Exports are slowing down and may be hampered by seamines.

Sky News’ Lord Admiral Alan West, Former First-Sea Lord, stated that underwater drones would be a game changer for the Ukrainian Navy.

They should be able quickly to clear the main route from their ports.

“This is important because there is enormous pressure, global pressure to actually shift what one might call a grain mountain.

It’s not just grains, it’s vegetable oil and maize.
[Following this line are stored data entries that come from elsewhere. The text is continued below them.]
theorem State.keepsTimers_considerPrefetch (a : Access) (s : State) : s.KeepsTimers (s.considerPrefetch a) := by
  unfold State.considerPrefetch
  split
  · split
    · exact State.keepsTimers_takeLine ..
    · exact .refl s
  · exact .refl s

theorem State.keepsTimers_readMiss (a : Access) (victim : Option (Fin 4)) (s : State) :
    s.KeepsTimers (s.readMiss a victim) := by
  unfold State.readMiss
  split
  · exact ((State.keepsTimers_takeLine ..).trans (State.keepsTimers_considerPrefetch a _)).setAccess _
  · exact .of_same

theorem State.keepsTimers_readWord (a : Access) (s : State) : s.KeepsTimers (s.readWord a) := by
  unfold State.readWord
  split
  · exact (State.keepsTimers_takeEntry _ rfl s).setAccess _
  · exact .of_same

theorem State.keepsTimers_readLookup (counted : Bool) (a : Access) (s : State) :
    s.KeepsTimers (s.readLookup counted a) := by
  unfold State.readLookup
  split
  · exact .of_same
  · rename_i ref _
    have hjoin : (s.bumpIf counted .misses).KeepsTimers
        ((s.bumpIf counted .misses).setEntry ref ((s.reads.entries[ref]).onWork (ReadWork.join a.window))) :=
      State.keepsTimers_setEntry fun h => by
        rw [State.bumpIf_reads] at h
        exact (h ref).onWork (ReadWork.join_phase a.window)
    exact (((State.KeepsTimers.refl s).bumpIf counted .misses).trans hjoin).setAccess _
  · exact ((State.KeepsTimers.refl s).bumpIf counted .misses).trans (State.keepsTimers_readMiss ..)

theorem State.keepsTimers_dispatchRead (counted : Bool) (a : Access) (s : State) :
    s.KeepsTimers (s.dispatchRead counted a) := by
  unfold State.dispatchRead
  split
  · exact State.keepsTimers_readLookup ..
  · exact State.keepsTimers_readWord ..

theorem State.keepsTimers_startRead (a : Access) (s : State) : s.KeepsTimers (s.startRead a) := by
  unfold State.startRead
  split
  · exact .of_same
  · exact State.keepsTimers_dispatchRead ..

theorem State.keepsTimers_resumeFreeEntry (s : State) : s.KeepsTimers s.resumeFreeEntry := by
  unfold State.resumeFreeEntry
  split
  · split
    · exact State.keepsTimers_dispatchRead ..
    · exact .refl s
  · exact .refl s

theorem State.keepsTimers_resumeQueueEmpty (s : State) : s.KeepsTimers s.resumeQueueEmpty := by
  unfold State.resumeQueueEmpty
  split
  · split
    · exact State.keepsTimers_dispatchRead ..
    · exact .refl s
  · exact .refl s

/-! ## Responses (R34, R37) -/

theorem State.keepsTimers_freeUp (tag : Fin 4) (s : State) : s.KeepsTimers (s.freeUp tag) :=
  State.keepsTimers_setEntry fun _ => ReadEntry.timed_of_free rfl rfl

theorem State.keepsTimers_completeRead (tag : Fin 4) (w : ReadWork) (returned : Line) (s : State) :
    s.KeepsTimers (s.completeRead tag w returned) := by
  unfold State.completeRead
  refine State.KeepsTimers.trans ?_ (State.keepsTimers_resumeFreeEntry _)
  refine State.KeepsTimers.trans ?_ (State.keepsTimers_freeUp tag _)
  have hfill (buffer : Line) : s.KeepsTimers (s.setEntry tag { s.reads.entries[tag] with fill := buffer }) :=
    State.keepsTimers_setEntry fun h => h tag
  exact ((hfill _).installFill ..).deliver ..

theorem State.keepsTimers_refuseRead (tag : Fin 4) (w : ReadWork) (s : State) : s.KeepsTimers (s.refuseRead tag w) := by
  unfold State.refuseRead
  refine State.KeepsTimers.trans ?_ (State.keepsTimers_resumeFreeEntry _)
  refine State.KeepsTimers.trans ?_ (State.keepsTimers_freeUp tag _)
  repeat' split
  all_goals exact .of_same

/-! ## A line dropped, a sweep started (R13, R42) -/

theorem State.keepsTimers_dropLine (line : LineAddr) (s : State) : s.KeepsTimers (s.dropLine line) := by
  unfold State.dropLine
  split
  · exact .of_same
  · exact ((State.KeepsTimers.refl s).onSet ..).trans
      (State.keepsTimers_setEntry fun h => (h _).onWork ReadWork.release_phase)
  · exact .refl s
  · exact .refl s

theorem State.keepsTimers_startSweep (s : State) : s.KeepsTimers s.startSweep := by
  refine .of_reads fun h => ?_
  unfold State.startSweep
  split
  · exact h
  · intro t
    simpa [ReadEntry.released] using (h t).onWork ReadWork.release_phase

theorem State.keepsTimers_takeNotice (seq : Seq) (line : LineAddr) (s : State) :
    s.KeepsTimers (s.takeNotice seq line) := by
  unfold State.takeNotice
  split
  · dsimp only
    split
    · exact (((State.KeepsTimers.refl s).withNotices _).trans (State.keepsTimers_dropLine line _)).bump _
    · exact .of_same
  · exact (((State.KeepsTimers.refl s).handRecord _).trans (State.keepsTimers_startSweep _)).withNotices _

theorem State.keepsTimers_takeTick (next : Seq) (s : State) : s.KeepsTimers (s.takeTick next) := by
  unfold State.takeTick
  split
  · exact .refl s
  · exact (((State.KeepsTimers.refl s).handRecord _).trans (State.keepsTimers_startSweep _)).withNotices _

/-! ## The write queue (R50 to R65) -/

theorem State.keepsTimers_presentWrite (a : Access) (s : State) : s.KeepsTimers (s.presentWrite a) := by
  refine .of_queue fun h => ?_
  rw [State.presentWrite_wq]
  cases htake : s.wq.take a with
  | none => exact h
  | some q => exact h.take htake

theorem State.keepsTimers_resumeQueueSpace (s : State) : s.KeepsTimers s.resumeQueueSpace := by
  unfold State.resumeQueueSpace
  split
  · split
    · exact State.keepsTimers_presentWrite ..
    · exact .refl s
  · exact .refl s

theorem State.keepsTimers_removeEntries (k : Nat) (s : State) : s.KeepsTimers (s.removeEntries k) where
  reads := by rw [State.removeEntries_reads]; exact id
  queue _ := by
    rw [State.removeEntries_wq, WriteQueue.Timed]
    cases h : (s.wq.entries.drop k).any WriteEntry.isSent <;> simp
  sync h := by
    unfold State.removeEntries
    dsimp only
    split <;> exact h
  link := by rw [State.removeEntries_link]; exact id

theorem State.keepsTimers_retired (k : Nat) (status : Status) (s : State) : s.KeepsTimers (s.retired k status) := by
  refine (State.keepsTimers_removeEntries k s).trans ?_
  unfold State.retired
  dsimp only
  repeat' split
  all_goals exact .of_same

theorem State.keepsTimers_ackEntries (k : Nat) (status : Status) (s : State) : s.KeepsTimers (s.ackEntries k status) := by
  rw [State.ackEntries_eq]
  exact ((State.keepsTimers_retired k status s).trans (State.keepsTimers_resumeQueueSpace _)).trans
    (State.keepsTimers_resumeQueueEmpty _)

theorem State.keepsTimers_checkTotal (status : Status) (total : BitVec 8) (s : State) :
    s.KeepsTimers (s.checkTotal status total) :=
  .of_queue fun h => by rw [State.checkTotal_wq]; exact h

/-- A go-back replay restarts the timer, which ran for the SENT entries that it flags (R62). -/
theorem State.keepsTimers_replay {s : State} (hrun : s.wq.timer.isRunning = true) : s.KeepsTimers s.replay := by
  refine .of_queue fun h => ⟨fun _ => ?_, fun _ => rfl⟩
  have hseqs : s.replay.wq.entries.map WriteEntry.seq? = s.wq.entries.map WriteEntry.seq? := by
    simp [State.replay, WriteEntry.flagged_seq]
  rw [any_isSent, hseqs, ← any_isSent]
  exact h.mp hrun

/-! ## The sync unit (R146 to R152) -/

theorem SyncUnit.timed_of_stopped {u : SyncUnit} (htimer : u.timer = .stopped) (hstate : u.state ≠ .sent) : u.Timed := by
  simp [SyncUnit.Timed, htimer, hstate]

theorem acceptedSync_state (q : WriteQueue) (u : SyncUnit) :
    (acceptedSync q u).state = .pending ∧ (acceptedSync q u).timer = .stopped := by
  unfold acceptedSync
  split
  · exact ⟨rfl, rfl⟩
  · split <;> exact ⟨rfl, rfl⟩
It is affecting the starvation levels of large areas of the world that are on the verge of starvation.

“This stuff must be moved.”

The UK and the US will each gift Ukraine six autonomous minehunting drones.

Training is provided by the Royal Navy’s Diving and Threat Experimentation Group and the US Navy 6th Fleet.
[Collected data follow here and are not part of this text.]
/-- One tile (R16, R451). -/
structure Tile where
  tid : Nat
  /-- cycles since reset (R163) -/
  cyc : Nat
  /-- per core: the context number the search starts after, and the cycle of its next issue (R332) -/
  lastCtx : Vector Nat 4
  nextAt : Vector Nat 4
  /-- rotation pointer of each bank: cores 0 to 3, 4 the copy engine, 5 the array (R198) -/
  bankRot : Vector Nat 32
  /-- the cycle of the latest scratchpad store and the bytes it and its fellows of that cycle replaced (R199) -/
  spCyc : Nat
  spLog : List (Nat × Byte)
  /-- the stores and SATOMs of that cycle since the last write of an engine to their bytes, and the bytes they replaced and left -/
  spOps : List SpOp
  spUndo : List (Nat × Byte)
  spNow : List (Nat × Byte)
  /-- the lines requested in that cycle, with their banks and cores, and every pointer as it stood before (R198, R199) -/
  spReq : List (Nat × Nat × Nat)
  spRot : Vector Nat 32
  banks : Vector BankSt 32
  lease : Lease
  chain : Option Chain
  arr : List ArrOp
  gatherLat : List OpLatch
  bLat : List OpLatch
  /-- contexts that hold berths, with the sectors these can still take, and the round-robin pointer (R253) -/
  berths : List (Nat × Nat)
  berthNext : Nat
  svc : Svc
  deriving DecidableEq, Repr

/-- Start and ceiling voltage of each bin in mV (R448). -/
def binStart : Vector Nat 5 := #v[480, 550, 620, 690, 760]
def binCeil : Vector Nat 5 := #v[520, 600, 670, 740, 800]

/-- A tile's service state at reset: sites 0 to 11 enabled, site 12 the spare, every bin at its start voltage (log 3). -/
def Svc.reset (tid : Nat) : Svc :=
  { st := if tid % 16 < 12 then .enabled else if tid % 16 = 12 then .spare else .disabled, pst := .run, bin := 1, limit := 4,
    mv := binStart, hints := [], trepl := 0, harderr := 0, inj := 0, injSeen := 0, caught := false, wear := 0, susp := 0, holdab := 0,
    up := ⟨0, 0⟩, down := ⟨0, 0⟩, cool := none, recs := [], seq := 0, temp := 400, age := 0, boost := none, heat := false, dry := [],
    since := 0, sinceCyc := 0, hold := 0 }

def Tile.reset (tid : Nat) : Tile :=
  { tid := tid, cyc := 0, lastCtx := Vector.replicate 4 0, nextAt := Vector.replicate 4 0,
    bankRot := Vector.replicate 32 0, spCyc := 0, spLog := [], spOps := [], spUndo := [], spNow := [], spReq := [], spRot := Vector.replicate 32 0, banks := Vector.replicate 32 ⟨none, none, none⟩,
    lease := ⟨none, none, 0, [], []⟩, chain := none, arr := [], gatherLat := [], bLat := [], berths := [], berthNext := 0,
    svc := Svc.reset tid }

/-! ### The device -/

/-- A mailbox command being performed (R478): the operation code, the two arguments, the result address, the block. -/
structure MailCmd where
  op : Nat
  arg : Nat
  arg2 : Nat
  res : Nat
  block : List Byte
  deriving DecidableEq, Repr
Sean Heaton, Commanding officer of the Royal Navy Diving and Threat Exploitation Group told Sky News that the most important thing at the moment is for commercial vessels to be able get in and out.

Continue reading:

Royal Navy of North Sea tracks Russian submarines

“It is therefore vital for the Ukrainian Navy that they can search the seabed on their own and find out where the threats are.”

He says that despite the fact that training was organized at short notice, the sailors were incredibly motivated to learn.

“Their enthusiasm, their energy levels to learn and understand these capabilities is truly amazing.

“They know that this capability will allow them to go home and so they are motivated to work with us, and it is a real honor to have the chance to work with them.”

Ben Wallace, Defence Secretary, stated that Russia’s cynical attempts at grabbing the world’s food supply must be stopped.

“This crucial equipment and training will enable Ukraine to make their waters safer, smoothing the flow of grain to other parts of the world, and supporting the Armed Forces of Ukraine in their efforts to defend their ports and coastline.”